### PROBLEM DETAILS
State how many lines of the data below hold the string "truncQuotient", giving nothing but the number.

▬▬▬▬▬▬

-- ==== Sys2Proof/Laws/Functions.lean ====
section
/-! SUPPORT. One lemma per semantic function: everything it can answer, so that later proofs do not unfold it
(spec/40_codec.md R124, R131, spec/41_arithmetic.md R140 to R175, spec/42_compare.md R190, spec/43_transcendental.md R210 to
R240). -/

namespace Sys2Proof.Machine

variable (a b e : Word)

/-! ## Conversion to an integer (R124), and the cut of its exponent at 64 (log 12) -/

theorem inRange_cases (lo hi v : Int) :
    (lo ≤ v ∧ v ≤ hi ∧ inRange lo hi v = .ok v) ∨ ((v < lo ∨ hi < v) ∧ inRange lo hi v = .error .rangeError) := by
  rw [inRange]
  split
  · exact .inr ⟨by assumption, rfl⟩
  · exact .inl ⟨by omega, by omega, rfl⟩

/-- Up to the cut, `scaleUp` is the product. -/
theorem scaleUp_of_le {s z : Int} (h : z.toNat ≤ 64) : scaleUp s z = s * 2 ^ z.toNat := by
  rw [scaleUp, min_eq_left h]

/-- From the cut on, `scaleUp` and the product are both at least `2^64` in magnitude. -/
theorem scaleUp_of_ge {s z : Int} (hs : s ≠ 0) (h : 64 ≤ z.toNat) :
    2 ^ 64 ≤ |scaleUp s z| ∧ (2 : Int) ^ 64 ≤ |s * 2 ^ z.toNat| := by
  have h1 : 1 ≤ |s| := Int.one_le_abs hs
  have h2 : (2 : Int) ^ 64 ≤ 2 ^ z.toNat := pow_le_pow_right₀ (by norm_num) h
  rw [scaleUp, min_eq_right h, abs_mul, abs_mul, abs_of_pos (show (0 : Int) < 2 ^ 64 by norm_num),
    abs_of_pos (show (0 : Int) < 2 ^ z.toNat by positivity)]
  constructor <;> nlinarith

/-- Everything `toInteger` can do, step by step. -/
theorem toInteger_cases (lo hi : Int) :
    (sig a = 0 ∧ toInteger a lo hi = .ok 0) ∨
      (sig a ≠ 0 ∧ 0 ≤ expo a ∧ toInteger a lo hi = inRange lo hi (scaleUp (sig a) (expo a))) ∨
      (sig a ≠ 0 ∧ expo a < 0 ∧ (32 ≤ (-expo a).toNat ∨ sig a % 2 ^ (-expo a).toNat ≠ 0) ∧
        toInteger a lo hi = .error .rangeError) ∨
      (sig a ≠ 0 ∧ expo a < 0 ∧ (-expo a).toNat < 32 ∧ sig a % 2 ^ (-expo a).toNat = 0 ∧
        toInteger a lo hi = inRange lo hi (shiftFloor (sig a) (-expo a).toNat)) := by
  rw [toInteger]
  split
  · exact .inl ⟨by assumption, rfl⟩
  split
  · exact .inr (.inl ⟨by assumption, by assumption, rfl⟩)
  split
  · exact .inr (.inr (.inl ⟨by assumption, by omega, .inl (by assumption), rfl⟩))
  split
  · exact .inr (.inr (.inl ⟨by assumption, by omega, .inr (by assumption), rfl⟩))
  · exact .inr (.inr (.inr ⟨by assumption, by omega, by omega, by omega, rfl⟩))

/-- `toInteger` raises no cause but RangeError. -/
theorem toInteger_error {lo hi : Int} {c : Cause} (h : toInteger a lo hi = .error c) : c = .rangeError := by
  rcases toInteger_cases a lo hi with ⟨_, e⟩ | ⟨_, _, e⟩ | ⟨_, _, _, e⟩ | ⟨_, _, _, _, e⟩ <;> rw [e] at h
  · cases h
  · rcases inRange_cases lo hi (scaleUp (sig a) (expo a)) with ⟨_, _, e⟩ | ⟨_, e⟩ <;> rw [e] at h <;> cases h; rfl
  · cases h; rfl
  · rcases inRange_cases lo hi (shiftFloor (sig a) (-expo a).toNat) with ⟨_, _, e⟩ | ⟨_, e⟩ <;> rw [e] at h <;> cases h; rfl

/-! ## Comparison (R190) -/

/-- Everything `lexCmp` can answer. -/
theorem lexCmp_cases :
    (lexCmp a b = -1 ∧ (expo a < expo b ∨ (expo a = expo b ∧ sig a < sig b))) ∨
      (lexCmp a b = 1 ∧ (expo b < expo a ∨ (expo a = expo b ∧ sig b < sig a))) ∨ (lexCmp a b = 0 ∧ a = b) := by
  rw [lexCmp]
  split
  · exact .inl ⟨rfl, .inl (by assumption)⟩
  split
  · exact .inr (.inl ⟨rfl, .inl (by assumption)⟩)
  split
  · exact .inl ⟨rfl, .inr ⟨by omega, by assumption⟩⟩
  split
  · exact .inr (.inl ⟨rfl, .inr ⟨by omega, by assumption⟩⟩)
  · exact .inr (.inr ⟨rfl, word_ext (by omega) (by omega)⟩)

/-! ## Arithmetic (R140, R141, R160, R171, R174, R175) -/

/-- Everything ADD can do: drop the lesser operand, or normalize the aligned sum. -/
theorem ADD_cases :
    (32 ≤ expo a - expo b ∧ ADD a b = .ok a) ∨ (expo a - expo b ≤ -32 ∧ ADD a b = .ok b) ∨
      (0 ≤ expo a - expo b ∧ expo a - expo b < 32 ∧
        ADD a b = normalize (sig a + shiftFloor (sig b) (expo a - expo b).toNat) (expo a)) ∨
      (-32 < expo a - expo b ∧ expo a - expo b < 0 ∧
        ADD a b = normalize (shiftFloor (sig a) (-(expo a - expo b)).toNat + sig b) (expo b)) := by
  rw [ADD]
  split
  · exact .inl ⟨by assumption, rfl⟩
  split
  · exact .inr (.inl ⟨by assumption, rfl⟩)
  split
  · exact .inr (.inr (.inl ⟨by assumption, by omega, rfl⟩))
  · exact .inr (.inr (.inr ⟨by omega, by omega, rfl⟩))

/-- Everything SUB can do. -/
theorem SUB_cases :
    ((sig a = 0 ∨ expo a - expo b ≤ -32) ∧ SUB a b = NEG b) ∨ (sig a ≠ 0 ∧ 32 ≤ expo a - expo b ∧ SUB a b = .ok a) ∨
      (sig a ≠ 0 ∧ 0 ≤ expo a - expo b ∧ expo a - expo b < 32 ∧
        SUB a b = normalize (sig a - shiftFloor (sig b) (expo a - expo b).toNat) (expo a)) ∨
      (sig a ≠ 0 ∧ -32 < expo a - expo b ∧ expo a - expo b < 0 ∧
        SUB a b = normalize (shiftFloor (sig a) (-(expo a - expo b)).toNat - sig b) (expo b)) := by
  rw [SUB]
  split
  · exact .inl ⟨.inl (by assumption), rfl⟩
  split
  · exact .inr (.inl ⟨by assumption, by assumption, rfl⟩)
  split
  · exact .inl ⟨.inr (by assumption), rfl⟩
  split
  · exact .inr (.inr (.inl ⟨by assumption, by assumption, by omega, rfl⟩))
  · exact .inr (.inr (.inr ⟨by assumption, by omega, by omega, rfl⟩))

/-- Everything `DivRem` can do. -/
theorem DivRem_cases :
    (sig b = 0 ∧ DivRem a b = .error .divisionByZero) ∨
      (sig b ≠ 0 ∧ 32 ≤ expo a - expo b ∧
        DivRem a b = (normalize (quotient a b) (expo a - expo b - 32)).map fun q => (q, ZERO)) ∨
      (sig b ≠ 0 ∧ expo a - expo b < 32 ∧ truncQuotient a b = 0 ∧ DivRem a b = .ok (ZERO, a)) ∨
      (sig b ≠ 0 ∧ expo a - expo b < 32 ∧ truncQuotient a b ≠ 0 ∧
        DivRem a b = (normalize (truncQuotient a b) 0).bind fun q =>
          (normalize (remainderInt a b) (min (expo a) (expo b))).map fun r => (q, r)) := by
  rw [DivRem]
  split
  · exact .inl ⟨by assumption, rfl⟩
  split
  · refine .inr (.inl ⟨by assumption, by omega, ?_⟩)
    cases normalize (quotient a b) (expo a - expo b - 32) <;> rfl
  split
  · exact .inr (.inr (.inl ⟨by assumption, by omega, by assumption, rfl⟩))
  · refine .inr (.inr (.inr ⟨by assumption, by omega, by assumption, ?_⟩))
    cases normalize (truncQuotient a b) 0 <;> cases normalize (remainderInt a b) (min (expo a) (expo b)) <;> rfl

/-- Everything FLOOR can do. -/
theorem FLOOR_cases :
    ((sig a = 0 ∨ 0 ≤ expo a) ∧ FLOOR a = .ok a) ∨
      (sig a ≠ 0 ∧ expo a ≤ -31 ∧ FLOOR a = .ok (if 0 < sig a then ZERO else MINUS_ONE)) ∨
      (sig a ≠ 0 ∧ -31 < expo a ∧ expo a < 0 ∧
        FLOOR a = normalize (clearLow (sig a) (-expo a).toNat) (expo a)) := by
  rw [FLOOR]
  dsimp only
  split
  · exact .inl ⟨by assumption, rfl⟩
  split
  · exact .inr (.inl ⟨by omega, by omega, rfl⟩)
  · exact .inr (.inr ⟨by omega, by omega, by omega, rfl⟩)

/-- Everything ROUND can do. -/
theorem ROUND_cases :
    ((sig a = 0 ∨ 0 ≤ expo a) ∧ ROUND a = .ok a) ∨ (sig a ≠ 0 ∧ expo a ≤ -32 ∧ ROUND a = .ok ZERO) ∨
      (sig a ≠ 0 ∧ -32 < expo a ∧ expo a < 0 ∧
        ROUND a = normalize (clearLow (sig a + 2 ^ ((-expo a).toNat - 1)) (-expo a).toNat) (expo a)) := by
  rw [ROUND]
  dsimp only
  split
  · exact .inl ⟨by assumption, rfl⟩
  split
  · exact .inr (.inl ⟨by omega, by omega, rfl⟩)
  · exact .inr (.inr ⟨by omega, by omega, by omega, rfl⟩)

/-! ## Transcendental (R210, R213, R223, R233, R240) -/

theorem isInt_iff : isInt e = true ↔
    sig e = 0 ∨ 0 ≤ expo e ∨ ((-expo e).toNat < 32 ∧ sig e % 2 ^ (-expo e).toNat = 0) := by
  simp [isInt, or_assoc]

/-- LOG2 of a power of two. -/
theorem LOG2_of_power (h0 : ¬ sig a ≤ 0) (h : sig a = 2 ^ 30) : LOG2 a = normalize (expo a + log2Bias) 0 := by
  simp only [LOG2, if_neg h0, if_pos h]
  cases normalize (expo a + log2Bias) 0 <;> rfl

/-- LOG2 of any other positive word. -/
theorem LOG2_of_other (h0 : ¬ sig a ≤ 0) (h : sig a ≠ 2 ^ 30) :
    LOG2 a = (normalize (expo a + log2Bias) 0).bind fun i => ADD i (log2Frac (sigBits a)) := by
  simp only [LOG2, if_neg h0, if_neg h]
  rfl

/-- Everything LOG2 can do. -/
theorem LOG2_cases :
    (sig a ≤ 0 ∧ LOG2 a = .error .domainError) ∨
      (sig a = 2 ^ 30 ∧ LOG2 a = normalize (expo a + log2Bias) 0) ∨
      (0 < sig a ∧ sig a ≠ 2 ^ 30 ∧
        LOG2 a = (normalize (expo a + log2Bias) 0).bind fun i => ADD i (log2Frac (sigBits a))) := by
  by_cases h0 : sig a ≤ 0
  · exact .inl ⟨h0, by rw [LOG2, if_pos h0]⟩
  by_cases h : sig a = 2 ^ 30
  · exact .inr (.inl ⟨h, LOG2_of_power a h0 h⟩)
  · exact .inr (.inr ⟨lt_of_not_ge h0, h, LOG2_of_other a h0 h⟩)

/-- POW2 of an integer other than zero. -/
theorem POW2_of_integer (h0 : sig a ≠ 0) (h1 : ¬ 0 < expo a) (h : fracSig a = 0) :
    POW2 a = normalize (sig ONE) (expo ONE + intPart a) := by
  simp only [POW2, if_neg h0, if_neg h1, if_pos h, bind, Except.bind]

/-- POW2 of a word with a fractional part. -/
theorem POW2_of_fraction (h0 : sig a ≠ 0) (h1 : ¬ 0 < expo a) (h : fracSig a ≠ 0) :
    POW2 a = (normalize (fracSig a) (expo a)).bind fun f =>
      normalize (sig (pow2Frac f)) (expo (pow2Frac f) + intPart a) := by
  simp only [POW2, if_neg h0, if_neg h1, if_neg h, bind, Except.bind]
  cases normalize (fracSig a) (expo a) <;> simp only [Except.map]

/-- Everything POW2 can do. -/
theorem POW2_cases :
    (sig a = 0 ∧ POW2 a = .ok ONE) ∨ (sig a ≠ 0 ∧ 0 < expo a ∧ POW2 a = .error .overflow) ∨
      (sig a ≠ 0 ∧ expo a ≤ 0 ∧ fracSig a = 0 ∧ POW2 a = normalize (sig ONE) (expo ONE + intPart a)) ∨
      (sig a ≠ 0 ∧ expo a ≤ 0 ∧ fracSig a ≠ 0 ∧
        POW2 a = (normalize (fracSig a) (expo a)).bind fun f =>
          normalize (sig (pow2Frac f)) (expo (pow2Frac f) + intPart a)) := by
  by_cases h0 : sig a = 0
  · exact .inl ⟨h0, by rw [POW2, if_pos h0]⟩
  by_cases h1 : 0 < expo a
  · exact .inr (.inl ⟨h0, h1, by rw [POW2, if_neg h0, if_pos h1]⟩)
  by_cases h : fracSig a = 0
  · exact .inr (.inr (.inl ⟨h0, le_of_not_gt h1, h, POW2_of_integer a h0 h1 h⟩))
  · exact .inr (.inr (.inr ⟨h0, le_of_not_gt h1, h, POW2_of_fraction a h0 h1 h⟩))

@[simp] theorem pow10Walk_nil (m k : Nat) (acc : Word) : pow10Walk m k acc [] = .ok acc := rfl

theorem pow10Walk_cons (m k : Nat) (acc t : Word) (ts : List Word) :
    pow10Walk m k acc (t :: ts) =
      if m.testBit k then (MUL acc t).bind fun acc' => pow10Walk m (k + 1) acc' ts
      else pow10Walk m (k + 1) acc ts := rfl

/-- Everything POW can do: a fast path, step 5 or step 6 of R240. -/
theorem POW_cases :
    (∃ r, powFast a e = some r ∧ POW a e = r) ∨
      (powFast a e = none ∧ sig a < 0 ∧ POW a e = powNegative a e) ∨
      (powFast a e = none ∧ 0 ≤ sig a ∧ POW a e = powGeneral a e) := by
  rw [POW]
  cases h : powFast a e with
  | some r => exact .inl ⟨r, rfl, rfl⟩
  | none =>
    by_cases hs : sig a < 0
    · exact .inr (.inl ⟨rfl, hs, by simp [hs]⟩)
    · exact .inr (.inr ⟨rfl, by omega, by simp [hs]⟩)

/-- The recursive call of step 5 of R240 is POW itself: on a base that is not negative they are equal. -/
theorem powNonNegative_eq_POW (h : 0 ≤ sig a) : powNonNegative a e = POW a e := by
  rw [powNonNegative, POW, if_neg (by omega)]

end Sys2Proof.Machine
end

▬▬▬▬▬▬

### SOLUTION
4